-- ==== Sys2Proof/Laws/Outcomes.lean ====
section
/-! SUPPORT. The ends of transactions, said once: the shared entry changes are the words of Safety.lean, updates of different
registers commute, and a command that concludes a transaction applies its final outcome. -/

namespace Sys2Proof.Machine

/-! ### The shared entry changes -/

/-- Answering the request that a slot holds. -/
theorem State.finish_replied (s : State) (p : PortId) (i : SlotIx) (r : Request) (a : Answer)
    (hr : (s.slot p i).request? = some r) : s.finish p i a = s.replied p i r a.status a.generation a.body := by
  have hr' : ((s.port p).slots[i]).request? = some r := hr
  simp only [State.finish, State.updPort_eq, PortState.finish, hr', State.replied, Request.respond, Request.reply]

/-- A request on the line is answered in its slot. -/
theorem State.finishOwner_some (s : State) (p : PortId) (i : SlotIx) (r : Request) (a : Answer) (hr : s.slot p i = .onLine r) :
    s.finishOwner (some { port := p, slot := some i }) a = s.replied p i r a.status a.generation a.body :=
  State.finish_replied s p i r a (by simp [hr, Slot.request?])

/-- A change of the state code is a directory event that moves the generation. -/
theorem State.change_of_state (s : State) (h : Handle) (e : Entry) (d : stateCode (s.entry h).state ≠ stateCode e.state)
    (wa : e.watchA = (s.entry h).watchA) (wb : e.watchB = (s.entry h).watchB) : s.change h e = s.moved h e :=
  State.change_moved s h e (bearingDiffers_state _ _ d) wa wb

/-- An entry that is not yet CONFLICT becomes it. -/
theorem State.makeConflict_eq (s : State) (g : Seg) (h : Handle) (n : (s.entry h).state ≠ .conflict) :
    s.makeConflict g h = s.disputed g h := by
  have d : bearingDiffers (s.entry h) { s.entry h with state := .conflict, age := 0 } = true := by
    apply bearingDiffers_state
    cases hs : (s.entry h).state <;> simp_all [stateCode]
  unfold State.makeConflict State.disputed
  rw [State.change_moved s h _ d rfl rfl, State.raise_eq]
  congr 1
  unfold State.appendResolution
  by_cases hm : h ∈ (s.engine g).resolution <;> simp [State.updEngine, hm]

/-- An entry that is not FREE is freed by its retirement. -/
theorem State.freeRetired_eq (s : State) (h : Handle) (n : (s.entry h).state ≠ .free) : s.freeRetired h = s.retired h := by
  unfold State.freeRetired State.retired
  dsimp only
  rw [State.change_moved _ _ _ (bearingDiffers_state _ _ ?_) ?_ ?_, State.raise_eq]
  · rfl
  · cases hs : (s.entry h).state <;> simp_all [stateCode, Entry.freed, freeEntry]
  · simp [Entry.freed, freeEntry]
  · simp [Entry.freed, freeEntry]

/-- An entry that becomes ABSENT from another state. -/
theorem State.makeAbsent_eq (s : State) (h : Handle) (k : Nat) (n : (s.entry h).state ≠ .absent) :
    s.makeAbsent h k = (s.moved h { s.entry h with state := .absent, age := 0, silence := k }).noticed .absent := by
  unfold State.makeAbsent
  rw [State.raise_eq]
  refine congrArg (State.noticed · .absent) (State.change_of_state s h _ ?_ rfl rfl)
  cases hs : (s.entry h).state <;> simp_all [stateCode]

/-- An entry that becomes PRESENT from another state. -/
theorem State.confirm_eq (s : State) (h : Handle) (n : (s.entry h).state ≠ .present) :
    s.confirm h = s.moved h { s.entry h with state := .present, silence := 0, age := 0 } := by
  unfold State.confirm
  refine State.change_of_state s h _ ?_ rfl rfl
  cases hs : (s.entry h).state <;> simp_all [stateCode]

theorem Entry.inHand_iff (e : Entry) :
    e.inHand ↔ (∃ pr t, e.state = .moving pr t) ∨ ∃ pr f, e.state = .retiring pr f := Iff.rfl

theorem Entry.inHand_code {e : Entry} (hh : e.inHand) (st : EntryState) (n : stateCode st ≠ 5) (n' : stateCode st ≠ 6) :
    stateCode e.state ≠ stateCode st := by
  rcases hh with ⟨pr, t, he⟩ | ⟨pr, f, he⟩ <;> rw [he] <;> simp only [stateCode] <;> intro hc
  · exact n hc.symm
  · exact n' hc.symm
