-- ==== Sys2Proof/Tests/Slice0.lean ====
section
/-! SUPPORT. The model's own tests: the operand checks, the codes and the CRC against the spec's values, the spec's worked
examples, at most two small results for each command, and for every statement that has hypotheses a concrete state and operands
that meet them, clause by clause. -/

namespace Sys2Proof.Tests

open Sys2Proof Sys2Proof.Machine

set_option Elab.async false

/-! ### Helpers -/

/-- The state after one command. -/
def run1 (c : Instr) (s : State) : State :=
  match exec c s with
  | .next t => t
  | .fault _ | .refused _ => s

/-- Entry 5 of the test state: PRESENT at address 7 of segment 1, watched by port A, generation 40. -/
def entry5 : Entry :=
  { state := .present, generation := 40, identity := 0x00A41C3E0912, cls := 0x21, segment := 1, address := 7, label := some 100,
    stride := none, silence := 0, age := 0, claim := none, watchA := true, watchB := false }

/-- The part in RUN with the window closed, every segment on and IDLE, and an empty directory. -/
def running : State :=
  { State.reset with
    runState := .run
    prescaler := Prescaler.start
    engines := Vector.replicate 4 { resetEngine (resetSettings true .roundRobin) with state := .idle, timer := some 100 } }

/-- The test state: `running` with entry 5 filled. -/
def base : State := (running.setEntry 5 entry5).setMap 1 7 (.held 5)

/-- `base` with entry 5 given by `e`. -/
def baseWith (e : Entry) : State := base.setEntry 5 e

/-- A request with tag 0x11. -/
def req (k : ReqKind) (body : List Byte) : Request := { kind := k, tag := 0x11, body := body, woke := .run }

/-- `s` with a request heading port `p`'s WAITING list, in slot 0. -/
def headed (s : State) (p : PortId) (k : ReqKind) (body : List Byte) : State :=
  s.setPort p { s.port p with slots := (s.port p).slots.set 0 (.waiting (req k body)), waiting := [0] }

theorem headed_heads (s : State) (p : PortId) (k : ReqKind) (body : List Byte) (h1 : s.runState.isStarting = false)
    (h2 : (s.port p).waitsFor = none) : (headed s p k body).heads p 0 (req k body) [] := by
  refine ⟨by simpa [headed] using h1, by simp [headed], by simp, by simp [headed, State.slot], by simpa [headed] using h2⟩

theorem base_heads (p : PortId) (k : ReqKind) (body : List Byte) : (headed base p k body).heads p 0 (req k body) [] :=
  headed_heads base p k body rfl (by cases p <;> rfl)

/-- The response in slot 0 of port `p` to a request of `headed`. -/
def answer (k : ReqKind) (st : Status) (gen : Byte) (body : List Byte) : Option Response :=
  some { kind := k, tag := 0x11, status := st, generation := gen, body := body }

/-- `s` with engine `g` carrying an activity whose attempt is in phase `ph`. -/
def working (s : State) (g : Seg) (st : EngineState) (w : Work) (o : Option Owner) (n : Nat) (ph : AttemptPhase)
    (got : List Byte) (openRun : Bool) (read : Ident) : State :=
  s.updEngine g fun e =>
    { e with
      state := st
      activity := some { work := w, owner := o, retries := n }
      line := { e.line with
        attempt := some { frame := w.frame, phase := ph, received := got, openRun := openRun, slotsRead := read } } }

theorem working_attempting (s : State) (g : Seg) (st : EngineState) (w : Work) (o : Option Owner) (n : Nat) (ph : AttemptPhase)
    (got : List Byte) (openRun : Bool) (read : Ident) :
    (working s g st w o n ph got openRun read).attempting g { work := w, owner := o, retries := n }
      { frame := w.frame, phase := ph, received := got, openRun := openRun, slotsRead := read } := by
  simp [working, State.attempting]

/-- A frame's bytes with its CRC. -/
def whole (head : List Byte) : List Byte := head ++ bytes16 (crc head)

/-- A data character that is well formed. -/
def dataChar (mark : Bool) (d : Byte) : LineChar := { startDominant := true, data := d, mark := mark, stopRecessive := true }

/-- `s` with a request ON_LINE in slot 0 of port A. -/
def carried (s : State) (k : ReqKind) (body : List Byte) : State :=
  s.setPort .a { s.port .a with slots := (s.port .a).slots.set 0 (.onLine (req k body)) }

/-- The owner of that request. -/
def ownerA : Option Owner := some { port := .a, slot := some 0 }

/-- `s` with an exchange in progress at port A that chose no response. -/
def exchanging (s : State) : State :=
  s.setPort .a { s.port .a with exchange := some { status := 0, response := none, slot := none } }

/-- The bits of a request frame, with the bits `more` after it. -/
def frameBits (k : ReqKind) (body : List Byte) (more : List Bool) : List Bool :=
  (requestFrame k 0x11 body).flatMap byteBits ++ more

/-- `s` with one queued request of port A, DISPATCHED in slot 0, in the queue of segment 1. -/
def queued (s : State) (k : ReqKind) (body : List Byte) (q : LineReq) (h : Option Handle) : State :=
  (s.setPort .a { s.port .a with slots := (s.port .a).slots.set 0 (.dispatched (req k body)) }).updEngine 1 fun e =>
    { e with queue := [{ port := .a, slot := 0, req := q, entry := h, identity := 0x00A41C3E0912, segment := 1 }] }

/-! ### The operand checks: one ill-formed command for each check -/

theorem test_wf_idleGapElapsed : (Instr.idleGapElapsed 0 3).wellFormed = false := by decide
theorem test_wf_stuck : (Instr.stuck 0 63).wellFormed = false := by decide
theorem test_wf_breakRelease : (Instr.breakRelease 0 23).wellFormed = false := by decide
theorem test_wf_replyWindowTimeout : (Instr.replyWindowTimeout 0 39).wellFormed = false := by decide
theorem test_wf_characterGapTimeout : (Instr.characterGapTimeout 0 11).wellFormed = false := by decide
theorem test_wf_collision : (Instr.collision 0 19).wellFormed = false := by decide
theorem test_wf_classWindowTimeout : (Instr.classWindowTimeout 0 39).wellFormed = false := by decide
theorem test_wf_resetTaken : (Instr.resetTaken 15).wellFormed = false := by decide
theorem test_wf_settlingComplete : (Instr.settlingComplete 4095).wellFormed = false := by decide
theorem test_wf_lineReturnsRecessive : (Instr.lineReturnsRecessive 0 20).wellFormed = false := by decide
theorem test_wf_pollTimerExpiry : (Instr.pollTimerExpiry 0 { ticks := 9, run := 100 }).wellFormed = false := by decide
theorem test_wf_setupReadEnd :
    (Instr.setupReadEnd [false, true]).wellFormed = false ∧ (Instr.setupReadEnd [true]).wellFormed = true ∧
      (Instr.setupReadEnd (false :: List.replicate 144 true)).wellFormed = true := by decide +kernel

theorem test_wf_goodTimes :
    (Instr.idleGapElapsed 0 4).wellFormed ∧ (Instr.stuck 0 64).wellFormed ∧ (Instr.breakRelease 0 24).wellFormed ∧
      (Instr.collision 0 20).wellFormed ∧ (Instr.settlingComplete 4096).wellFormed ∧
      (Instr.lineReturnsRecessive 0 19).wellFormed := by decide

/-! ### Codes, against the spec's values -/

/-- The check value of R56. -/
theorem test_crc_checkValue : crc [0x31, 0x32, 0x33, 0x34, 0x35, 0x36, 0x37, 0x38, 0x39] = 0x29B1 := by decide +kernel

/-- The kind codes of R210 read back. -/
theorem test_kindCode_readsBack (k : ReqKind) : kindOf (kindCode k) = some k := by cases k <;> decide

/-- The status byte after CLEARING reads 0x01 (R209). -/
theorem test_status_afterClearing : (State.reset.clearing).statusByte .a = 0x01 := by decide +kernel

/-- After a NOT_NOW in STARTING it reads 0x21 (R209). -/
theorem test_status_afterNotNow :
    (State.reset.clearing.updPort .a (·.endExchange .notNow)).statusByte .a = 0x21 := by decide +kernel

/-- In RUN with the window closed, after TAKEN, with attention asserted and a FREE slot, it reads 0x35 (R209). -/
theorem test_status_afterTaken :
    ((running.raise .restarted).updPort .a (·.endExchange .taken)).statusByte .a = 0x35 := by decide +kernel

/-- A command frame's first character carries mark 1 and its bits are sent least significant first (R52). -/
theorem test_frame_firstBits :
    (Frame.bits (bareFrame .presence 7)).take 11 =
      [false, true, true, true, false, false, false, false, false, true, true] := by decide +kernel
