-- ==== Sys2Proof/Machine/Transport.lean ====
section
/-! DEFINITION. The bus transport and command framer: BUS_WRITE and BUS_READ (42_bus_transport.md). -/

namespace Sys2Proof.Machine

/-- BUS_WRITE(w): fill the command buffer, then raise the flag, whatever the bytes were (42_bus_transport.md R151, R152);
a pending command is overwritten (R154). -/
def execBusWrite (w : List Byte) (s : State) : Host.Outcome State Fault Refusal := .next (s.writeCmd w).raiseNd

/-- BUS_READ(): `snap[cur]` and advance while `cur < 6`, else the sentinel 0 and no change of the cursor
(42_bus_transport.md R156, R158). -/
def execBusRead (s : State) : Host.Outcome State Fault Refusal :=
  .next (if h : s.cur < 6 then s.advanceCur.returnByte s.snap[s.cur] else s.returnByte 0)

end Sys2Proof.Machine
end

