-- ==== Sys2Proof/Certificates/Slice0/Obligations.lean ====
section
/-! DEFINITION. The obligations: what the spec says the block does, as statements about `exec`, `step` and the operations
they run. The prefix "stated" or "derived" of each is in OBLIGATIONS.json. -/

open Sys2Proof Sys2Proof.Machine Sys2Proof.Safety

/-- A step runs the operation of the next scheduled event, whole, on the state with that event taken off. The schedule
is the model's choice (log entry 2): it is the run's total order of whole steps (20_memory.md section 6). From
20_memory.md section 6, 20_memory.md section 3. -/
def Obligations.StepServesHeadEvent : Prop :=
  ∀ (s : State) (e : Event) (rest : List Event), s.schedule = e :: rest →
    step s = exec e.instr { s with schedule := rest }

/-- A step whose turn is the dispatcher, with the flag raised, runs exactly the command the buffer decodes to. When
`nd = 1` and the dispatcher is next (scheduled, or alone with an empty schedule; log entries 2 and 20), `step` is
`exec` of the decoded frame, on the state with the turn taken off; and a frame placed for fetching is the one that
runs. A command's meaning clears `nd` itself (log entry 24). From 43_command_dispatcher.md section 1, 20_memory.md
section 9. -/
def Obligations.StepRunsDecodedCommand : Prop :=
  (∀ (s : State) (rest : List Event), s.nd = true → s.schedule = .dispatch :: rest →
    step s = exec (decodeFrame Config.chip s.cmd) { s with schedule := rest }) ∧
  (∀ s : State, s.nd = true → s.schedule = [] → step s = exec (decodeFrame Config.chip s.cmd) s) ∧
  (∀ (s : State) (f : Frame),
    step (s.place (.frame f)) = exec (decodeFrame Config.chip f) { s with cmd := f, nd := true })

/-- With nothing scheduled and the flag clear a step changes nothing. The spec calls this poll no step at all (D34);
the model lets it be a step that changes nothing (log entry 19). From 92_eei_decisions.md D34,
43_command_dispatcher.md section 1. -/
def Obligations.IdleStepChangesNothing : Prop :=
  ∀ s : State, s.schedule = [] → s.nd = false → step s = .next s

/-- Every operation answers a next state on every state and every operand; so does every step. The spec infers this
from its operation rules ("No operation of the block faults"); an empty type of faults and a refusal no arm raises
make it so. From 60_exceptions.md section 11, 30_encoding.md section 3. -/
def Obligations.EveryOperationCompletes : Prop :=
  (∀ (i : Instr) (s : State), ∃ t, exec i s = .next t) ∧ (∀ s : State, ∃ t, step s = .next t)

How to complete this task
Extract each line from the listing that holds the word "updEngine".

Exercise solution
  by_cases hm : h ∈ (s.engine g).resolution <;> simp [State.updEngine, hm]
  s.updEngine g fun e =>
  (s.setPort .a { s.port .a with slots := (s.port .a).slots.set 0 (.dispatched (req k body)) }).updEngine 1 fun e =>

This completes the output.